• TASK OBJECTIVE
Every line of the material below should be copied exactly.

-- INPUT follows --

/-! ### State.setDataMode -/

@[simp] theorem State.setDataMode_params (s : State) (mode : Mode5) : (s.setDataMode mode).params = s.params := rfl
@[simp] theorem State.setDataMode_pmpcfg (s : State) (mode : Mode5) : (s.setDataMode mode).pmpcfg = s.pmpcfg := rfl
@[simp] theorem State.setDataMode_pmpaddr (s : State) (mode : Mode5) : (s.setDataMode mode).pmpaddr = s.pmpaddr := rfl
@[simp] theorem State.setDataMode_pmpPerm (s : State) (mode : Mode5) : (s.setDataMode mode).pmpPerm = s.pmpPerm := rfl
@[simp] theorem State.setDataMode_tlbs (s : State) (mode : Mode5) : (s.setDataMode mode).tlbs = s.tlbs := rfl
@[simp] theorem State.setDataMode_aliases (s : State) (mode : Mode5) : (s.setDataMode mode).aliases = s.aliases := rfl
@[simp] theorem State.setDataMode_pubKey (s : State) (mode : Mode5) : (s.setDataMode mode).pubKey = s.pubKey := rfl
@[simp] theorem State.setDataMode_dataMode (s : State) (mode : Mode5) : (s.setDataMode mode).dataMode = mode := rfl
@[simp] theorem State.setDataMode_ptwActive (s : State) (mode : Mode5) : (s.setDataMode mode).ptwActive = s.ptwActive := rfl
@[simp] theorem State.setDataMode_s2Active (s : State) (mode : Mode5) : (s.setDataMode mode).s2Active = s.s2Active := rfl
@[simp] theorem State.setDataMode_s1VA (s : State) (mode : Mode5) : (s.setDataMode mode).s1VA = s.s1VA := rfl
@[simp] theorem State.setDataMode_afault (s : State) (mode : Mode5) : (s.setDataMode mode).afault = s.afault := rfl
@[simp] theorem State.setDataMode_env (s : State) (mode : Mode5) : (s.setDataMode mode).env = s.env := rfl
@[simp] theorem State.setDataMode_mem (s : State) (mode : Mode5) : (s.setDataMode mode).mem = s.mem := rfl
@[simp] theorem State.setDataMode_input (s : State) (mode : Mode5) : (s.setDataMode mode).input = s.input := rfl
@[simp] theorem State.setDataMode_response (s : State) (mode : Mode5) : (s.setDataMode mode).response = s.response := rfl
@[simp] theorem State.setDataMode_traffic (s : State) (mode : Mode5) : (s.setDataMode mode).traffic = s.traffic := rfl
@[simp] theorem State.setDataMode_choice (s : State) (mode : Mode5) : (s.setDataMode mode).choice = s.choice := rfl
@[simp] theorem State.setDataMode_nextHandle (s : State) (mode : Mode5) : (s.setDataMode mode).nextHandle = s.nextHandle := rfl

/-! ### State.respond -/

@[simp] theorem State.respond_params (s : State) (r : Response) : (s.respond r).params = s.params := rfl
@[simp] theorem State.respond_pmpcfg (s : State) (r : Response) : (s.respond r).pmpcfg = s.pmpcfg := rfl
@[simp] theorem State.respond_pmpaddr (s : State) (r : Response) : (s.respond r).pmpaddr = s.pmpaddr := rfl
@[simp] theorem State.respond_pmpPerm (s : State) (r : Response) : (s.respond r).pmpPerm = s.pmpPerm := rfl
@[simp] theorem State.respond_tlbs (s : State) (r : Response) : (s.respond r).tlbs = s.tlbs := rfl
@[simp] theorem State.respond_aliases (s : State) (r : Response) : (s.respond r).aliases = s.aliases := rfl
@[simp] theorem State.respond_pubKey (s : State) (r : Response) : (s.respond r).pubKey = s.pubKey := rfl
@[simp] theorem State.respond_dataMode (s : State) (r : Response) : (s.respond r).dataMode = s.dataMode := rfl
@[simp] theorem State.respond_ptwActive (s : State) (r : Response) : (s.respond r).ptwActive = s.ptwActive := rfl
@[simp] theorem State.respond_s2Active (s : State) (r : Response) : (s.respond r).s2Active = s.s2Active := rfl
@[simp] theorem State.respond_s1VA (s : State) (r : Response) : (s.respond r).s1VA = s.s1VA := rfl
@[simp] theorem State.respond_afault (s : State) (r : Response) : (s.respond r).afault = s.afault := rfl
@[simp] theorem State.respond_env (s : State) (r : Response) : (s.respond r).env = s.env := rfl
@[simp] theorem State.respond_mem (s : State) (r : Response) : (s.respond r).mem = s.mem := rfl
@[simp] theorem State.respond_input (s : State) (r : Response) : (s.respond r).input = s.input := rfl
@[simp] theorem State.respond_response (s : State) (r : Response) : (s.respond r).response = r := rfl
@[simp] theorem State.respond_traffic (s : State) (r : Response) : (s.respond r).traffic = s.traffic := rfl
@[simp] theorem State.respond_choice (s : State) (r : Response) : (s.respond r).choice = s.choice := rfl
@[simp] theorem State.respond_nextHandle (s : State) (r : Response) : (s.respond r).nextHandle = s.nextHandle := rfl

-- INPUT concluded --

• RESPONSE BOX
/-! ### State.setDataMode -/

@[simp] theorem State.setDataMode_params (s : State) (mode : Mode5) : (s.setDataMode mode).params = s.params := rfl
@[simp] theorem State.setDataMode_pmpcfg (s : State) (mode : Mode5) : (s.setDataMode mode).pmpcfg = s.pmpcfg := rfl
@[simp] theorem State.setDataMode_pmpaddr (s : State) (mode : Mode5) : (s.setDataMode mode).pmpaddr = s.pmpaddr := rfl
@[simp] theorem State.setDataMode_pmpPerm (s : State) (mode : Mode5) : (s.setDataMode mode).pmpPerm = s.pmpPerm := rfl
@[simp] theorem State.setDataMode_tlbs (s : State) (mode : Mode5) : (s.setDataMode mode).tlbs = s.tlbs := rfl
@[simp] theorem State.setDataMode_aliases (s : State) (mode : Mode5) : (s.setDataMode mode).aliases = s.aliases := rfl
@[simp] theorem State.setDataMode_pubKey (s : State) (mode : Mode5) : (s.setDataMode mode).pubKey = s.pubKey := rfl
@[simp] theorem State.setDataMode_dataMode (s : State) (mode : Mode5) : (s.setDataMode mode).dataMode = mode := rfl
@[simp] theorem State.setDataMode_ptwActive (s : State) (mode : Mode5) : (s.setDataMode mode).ptwActive = s.ptwActive := rfl
@[simp] theorem State.setDataMode_s2Active (s : State) (mode : Mode5) : (s.setDataMode mode).s2Active = s.s2Active := rfl
@[simp] theorem State.setDataMode_s1VA (s : State) (mode : Mode5) : (s.setDataMode mode).s1VA = s.s1VA := rfl
@[simp] theorem State.setDataMode_afault (s : State) (mode : Mode5) : (s.setDataMode mode).afault = s.afault := rfl
@[simp] theorem State.setDataMode_env (s : State) (mode : Mode5) : (s.setDataMode mode).env = s.env := rfl
@[simp] theorem State.setDataMode_mem (s : State) (mode : Mode5) : (s.setDataMode mode).mem = s.mem := rfl
@[simp] theorem State.setDataMode_input (s : State) (mode : Mode5) : (s.setDataMode mode).input = s.input := rfl
@[simp] theorem State.setDataMode_response (s : State) (mode : Mode5) : (s.setDataMode mode).response = s.response := rfl
@[simp] theorem State.setDataMode_traffic (s : State) (mode : Mode5) : (s.setDataMode mode).traffic = s.traffic := rfl
@[simp] theorem State.setDataMode_choice (s : State) (mode : Mode5) : (s.setDataMode mode).choice = s.choice := rfl
@[simp] theorem State.setDataMode_nextHandle (s : State) (mode : Mode5) : (s.setDataMode mode).nextHandle = s.nextHandle := rfl

/-! ### State.respond -/

@[simp] theorem State.respond_params (s : State) (r : Response) : (s.respond r).params = s.params := rfl
@[simp] theorem State.respond_pmpcfg (s : State) (r : Response) : (s.respond r).pmpcfg = s.pmpcfg := rfl
@[simp] theorem State.respond_pmpaddr (s : State) (r : Response) : (s.respond r).pmpaddr = s.pmpaddr := rfl
@[simp] theorem State.respond_pmpPerm (s : State) (r : Response) : (s.respond r).pmpPerm = s.pmpPerm := rfl
@[simp] theorem State.respond_tlbs (s : State) (r : Response) : (s.respond r).tlbs = s.tlbs := rfl
@[simp] theorem State.respond_aliases (s : State) (r : Response) : (s.respond r).aliases = s.aliases := rfl
@[simp] theorem State.respond_pubKey (s : State) (r : Response) : (s.respond r).pubKey = s.pubKey := rfl
@[simp] theorem State.respond_dataMode (s : State) (r : Response) : (s.respond r).dataMode = s.dataMode := rfl
@[simp] theorem State.respond_ptwActive (s : State) (r : Response) : (s.respond r).ptwActive = s.ptwActive := rfl
@[simp] theorem State.respond_s2Active (s : State) (r : Response) : (s.respond r).s2Active = s.s2Active := rfl
@[simp] theorem State.respond_s1VA (s : State) (r : Response) : (s.respond r).s1VA = s.s1VA := rfl
@[simp] theorem State.respond_afault (s : State) (r : Response) : (s.respond r).afault = s.afault := rfl
@[simp] theorem State.respond_env (s : State) (r : Response) : (s.respond r).env = s.env := rfl
@[simp] theorem State.respond_mem (s : State) (r : Response) : (s.respond r).mem = s.mem := rfl
@[simp] theorem State.respond_input (s : State) (r : Response) : (s.respond r).input = s.input := rfl
@[simp] theorem State.respond_response (s : State) (r : Response) : (s.respond r).response = r := rfl
@[simp] theorem State.respond_traffic (s : State) (r : Response) : (s.respond r).traffic = s.traffic := rfl
@[simp] theorem State.respond_choice (s : State) (r : Response) : (s.respond r).choice = s.choice := rfl
@[simp] theorem State.respond_nextHandle (s : State) (r : Response) : (s.respond r).nextHandle = s.nextHandle := rfl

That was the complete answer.